For they loved the praise of men more than the praise of God.— John 12:43, KJV
How Awe Changes Everything
This reverence for God is not a passive feeling; it is an active posture that reorients your entire life. It changes how you see the world, how you make your choices, and how you respond to both blessing and pain. When the Pharisees tried to trap Jesus with a question about taxes, a worldly problem designed to put Him in a political bind, His answer cut through the noise and went straight to the heart of the matter. He established a principle of ultimate allegiance.
To live in the fear of the Lord is to constantly ask, “What belongs to God?” Yes, we have earthly responsibilities. We give to Caesar what is Caesar’s—our taxes, our civic duties. But we give to God what is God’s—our worship, our hearts, our first fruits, our ultimate trust, our very lives. It’s a posture that recognizes His sovereignty over every square inch of our existence. It means taking His words with the utmost seriousness, understanding that they are not mere suggestions, but the very standard by which we will be judged and the very source of everlasting life. As Jesus said, “the word that I have spoken, the same shall judge him in the last day.” Awe for God produces attentiveness to His Word.
Consider the scene at the cross. The passersby, full of scorn and the fear of man, mocked Jesus. “Save thyself, and come down from the cross.” They saw a failed messiah, a man of weakness and defeat. They could not see the glory of God at work in the greatest act of love and power the universe has ever known. A heart filled with reverence for God sees differently. It can look at the cross and see not a victim, but a King. It can look at suffering and know that God is still sovereign. It can face the impossible and trust the Lord of the harvest. The fear of the Lord peels back the veil of the visible world and gives us eyes to see the deeper reality of God’s kingdom at work, even and especially in the places that look like defeat.

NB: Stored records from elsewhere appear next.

/-- Settles O37: an instruction runs only at a pc of at most 32767, where the 16-bit advance is the natural sum. -/
theorem pcAfterEachInstruction : Obligations.PcAfterEachInstruction := by
  intro s t h
  obtain ⟨c, rfl⟩ | ⟨i, hi, heff⟩ := step_raise_or_effect h
  · exact ⟨fun _ => rfl, fun hnf => absurd rfl hnf⟩
  · refine ⟨fun hf => absurd hf (heff.not_faulted (step_running h)), fun _ => ⟨i, hi, ?_⟩⟩
    have adv {n : Nat} (hn : n ≤ 4) : (s.pc + BitVec.ofNat 16 n).toNat = s.pc.toNat + n := advance_toNat hi.pc_lt hn
    cases heff with
    | plain hdest hd hv =>
      cases i <;> simp only [plainResult?, reduceCtorEq] at hv <;> exact adv (Instr.len_le _)
    | mod => exact adv (by decide)
    | rmem => exact adv (by decide)
    | wmem => exact adv (by decide)
    | push => exact adv (by decide)
    | pop => exact adv (by decide)
    | out => exact adv (by decide)
    | inp => exact adv (by decide)
    | noop => exact adv (by decide)
    | halt => rfl
    | jmp => rfl
    | call => exact ⟨rfl, by simp [BitVec.ofNat_add]⟩
    | ret hs => exact hs
    | jtTaken ha => exact ⟨fun _ => rfl, fun h0 => absurd h0 ha⟩
    | jtNot ha => exact ⟨fun h0 => absurd ha h0, fun _ => adv (by decide)⟩
    | jfTaken ha => exact ⟨fun _ => rfl, fun h0 => absurd ha h0⟩
    | jfNot ha => exact ⟨fun h0 => absurd h0 ha, fun _ => adv (by decide)⟩

end Sys2Proof.Proofs

/-! # Memory (spec/20_memory.md)

What a write leaves in memory, and what the next fetch sees of it: the laws first, then the statements they settle. -/

/-! ## The step at an opcode word -/

namespace Sys2Proof

theorem decode_ret {op : Word} (h : op.toNat = 18) (ws : List Word) : decode (op :: ws) = .ok (.ret, ws) := by
  simp [decode, h]

theorem decode_noop {op : Word} (h : op.toNat = 21) (ws : List Word) : decode (op :: ws) = .ok (.noop, ws) := by
  simp [decode, h]

end Sys2Proof

namespace Sys2Proof.Claim

open Sys2Proof.Machine

/-- At an opcode word, the words the decoder is offered begin with it (R53). -/
theorem At.decodeAt {s : State} {op : Nat} (h : At s op) :
    ∃ w ws, w.toNat = op ∧ s.decodeAt = decode (w :: ws) := by
  obtain ⟨-, hpc, hop⟩ := h
  exact ⟨_, _, hop, congrArg decode (State.fetchWindow_in (Nat.lt_succ_of_le hpc))⟩

/-- An opcode word that decodes by itself, whatever words follow, is the instruction the step runs. -/
theorem At.step_opcode {s : State} {op : Nat} {i : Instr} (h : At s op)
    (hdec : ∀ {w : Word}, w.toNat = op → ∀ ws, decode (w :: ws) = .ok (i, ws)) : step s = exec i s := by
  obtain ⟨w, ws, hw, hat⟩ := h.decodeAt
  exact step_decode_ok h.1 (hat.trans (hdec hw ws))

/-- An illegal opcode word faults, whatever words follow (R46, R89). -/
theorem At.step_illegal {s : State} {op : Nat} (h : At s op) (hop : 22 ≤ op) :
    step s = .next (raise .badOpcode s) := by
  obtain ⟨w, ws, hw, hat⟩ := h.decodeAt
  exact step_decode_error h.1 (hat.trans (decode_illegal (by omega) ws))

end Sys2Proof.Claim

/-! ## What a write leaves -/

namespace Sys2Proof.Machine

/-- A write that answers leaves every other address, valid or not, reading as before (R27). -/
theorem State.memRead?_memWrite?_other {s t : State} {a a' v : Word} (h : s.memWrite? a v = some t) (ha : a' ≠ a) :
    t.memRead? a' = s.memRead? a' := by
  unfold State.memWrite? at h
  split at h
  · cases h
    have hne : a'.toNat ≠ a.toNat := fun e => ha (BitVec.eq_of_toNat_eq e)
    simp only [State.memRead?, Memory.readWord_writeWord_other _ _ hne]
  · cases h

/-- A store to the word behind the `wmem` leaves the pc at the stored value (R36, R76). -/
theorem Effect.at_stored {a b : Src} {s t : State} (h : Effect (.wmem a b) s t) (hr : s.runState = .running)
    (hwf : s.mem.wf = true) (ha : (s.val a).toNat = s.pc.toNat + 3) (hpc : s.pc.toNat + 3 ≤ 32767) :
    t.pc.toNat = s.pc.toNat + 3 ∧ Claim.At t (s.val b).toNat := by
  cases h with
  | plain hdest => cases hdest
  | wmem hrange =>
    have hnext : (s.pc + BitVec.ofNat 16 3).toNat = s.pc.toNat + 3 := advance_toNat (by omega) (by decide)
    refine ⟨hnext, hr, hnext ▸ hpc, ?_⟩
    rw [State.advance_pc, hnext, State.advance_mem, ← ha, Memory.readWord_writeWord_same _ hwf hrange]

end Sys2Proof.Machine

/-! ## The statements -/

namespace Sys2Proof.Proofs

open Sys2Proof.Machine Sys2Proof.Claim

/-- Settles O28: a word beyond the image is loaded as 0, which is the opcode of `halt`. -/
theorem untouchedMemoryHalts : Obligations.UntouchedMemoryHalts := by
  intro image s t hload hr hbeyond hpc hword
  obtain ⟨-, rfl⟩ := State.load_cases hload
  have hzero : t.mem.readWord t.pc.toNat = 0#16 := hword.trans (Memory.readWord_ofImage_beyond hbeyond)
  have hhalt : t.DecodesTo .halt := t.decodesTo_halt_iff.2 ⟨Nat.lt_succ_of_le hpc, by rw [hzero]; rfl⟩
  exact step_of_effect hr hhalt .halt

/-- Settles O29: `memWrite?` is one `writeWord` of a canonical memory, and answers in the same range as `memRead?`. -/
theorem memoryReadsWhatWasWritten : Obligations.MemoryReadsWhatWasWritten := by
  refine fun s a v hwf => ⟨fun ha => ?_, fun ha => ⟨State.memWrite?_out v ha, State.memRead?_out ha⟩⟩
  have ha' : a.toNat < 32768 := Nat.lt_succ_of_le ha
  have hwrite := State.memWrite?_in (s := s) v ha'
  refine ⟨_, hwrite, Memory.wf_writeWord v hwf ha', ?_, fun _ => State.memRead?_memWrite?_other hwrite, fun k hk => ?_,
    rfl⟩
  · rw [State.memRead?_in ha']
    exact congrArg some (Memory.readWord_writeWord_same v hwf ha')
  · exact Memory.readByte_writeWord_other _ _ (by omega) (by omega)

/-- Settles O32: the store stands at the advanced pc, and the next step decodes it there. -/
theorem nextFetchSeesTheStore : Obligations.NextFetchSeesTheStore := by
  intro s a b hr hwf hi ha hpc
  have heff := Effect.wmem (a := a) (b := b) (s := s) (by omega)
  obtain ⟨hnext, hat⟩ := heff.at_stored hr hwf ha hpc
  exact ⟨_, step_of_effect hr hi heff, hat, hnext,
    fun h => hat.step_opcode fun hw => decode_halt (hw.trans h),
    fun h => hat.step_opcode fun hw => decode_ret (hw.trans h),
    fun h => hat.step_opcode fun hw => decode_noop (hw.trans h),
    hat.step_illegal⟩

end Sys2Proof.Proofs

/-! # Encoding and decoding (spec/30_encoding.md)

What each shape of operand roles answers on the words an instruction is written in, which errors it can answer, and the
bit tests of the operand ranges: the laws first, then the statements they settle. -/

/-! ## The words of well-formed operands -/

namespace Sys2Proof

theorem takeValue_word {a : Src} (h : a.wf = true) (ws : List Word) : takeValue (a.word :: ws) = .ok (a, ws) :=
  takeValue_cons_some (srcOf?_word h) ws

theorem rolesV_encode (mk : Src → Instr) {a : Src} (h : a.wf = true) (rest : List Word) :
    rolesV mk (a.word :: rest) = .ok (mk a, rest) := by
  simp only [rolesV, takeValue_word h]

theorem rolesVV_encode (mk : Src → Src → Instr) {a b : Src} (h : (a.wf && b.wf) = true) (rest : List Word) :
    rolesVV mk (a.word :: b.word :: rest) = .ok (mk a b, rest) := by
  obtain ⟨ha, hb⟩ := Bool.and_eq_true_iff.1 h
  simp only [rolesVV, takeValue_word ha, rolesV_encode (mk a) hb]

theorem rolesDV_encode (mk : Word → Src → Instr) (d : Word) {a : Src} (h : a.wf = true) (rest : List Word) :
    rolesDV mk (d :: a.word :: rest) = .ok (mk d a, rest) := rolesV_encode (mk d) h rest

theorem rolesDVV_encode (mk : Word → Src → Src → Instr) (d : Word) {a b : Src} (h : (a.wf && b.wf) = true)
    (rest : List Word) : rolesDVV mk (d :: a.word :: b.word :: rest) = .ok (mk d a b, rest) :=
  rolesVV_encode (mk d) h rest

And Jesus answering said unto them, Render to Cesar the things that are Cesar’s, and to God the things that are God’s. And they marvelled at him.— Mark 12:17, KJV
Do not run from the fear of the Lord. Run toward it. It is not a cage, but a key. It is the beginning of a life lived in its proper proportion, with God on the throne and everything else in its rightful place. It is the antidote to the small, anxious, people-pleasing life. It is the firm foundation upon which true wisdom is built—a holy, trembling, joyful awe in the presence of a God who is infinitely powerful yet intimately near, our righteous Judge and our compassionate Savior. To fear Him is to finally be free from fearing anything else.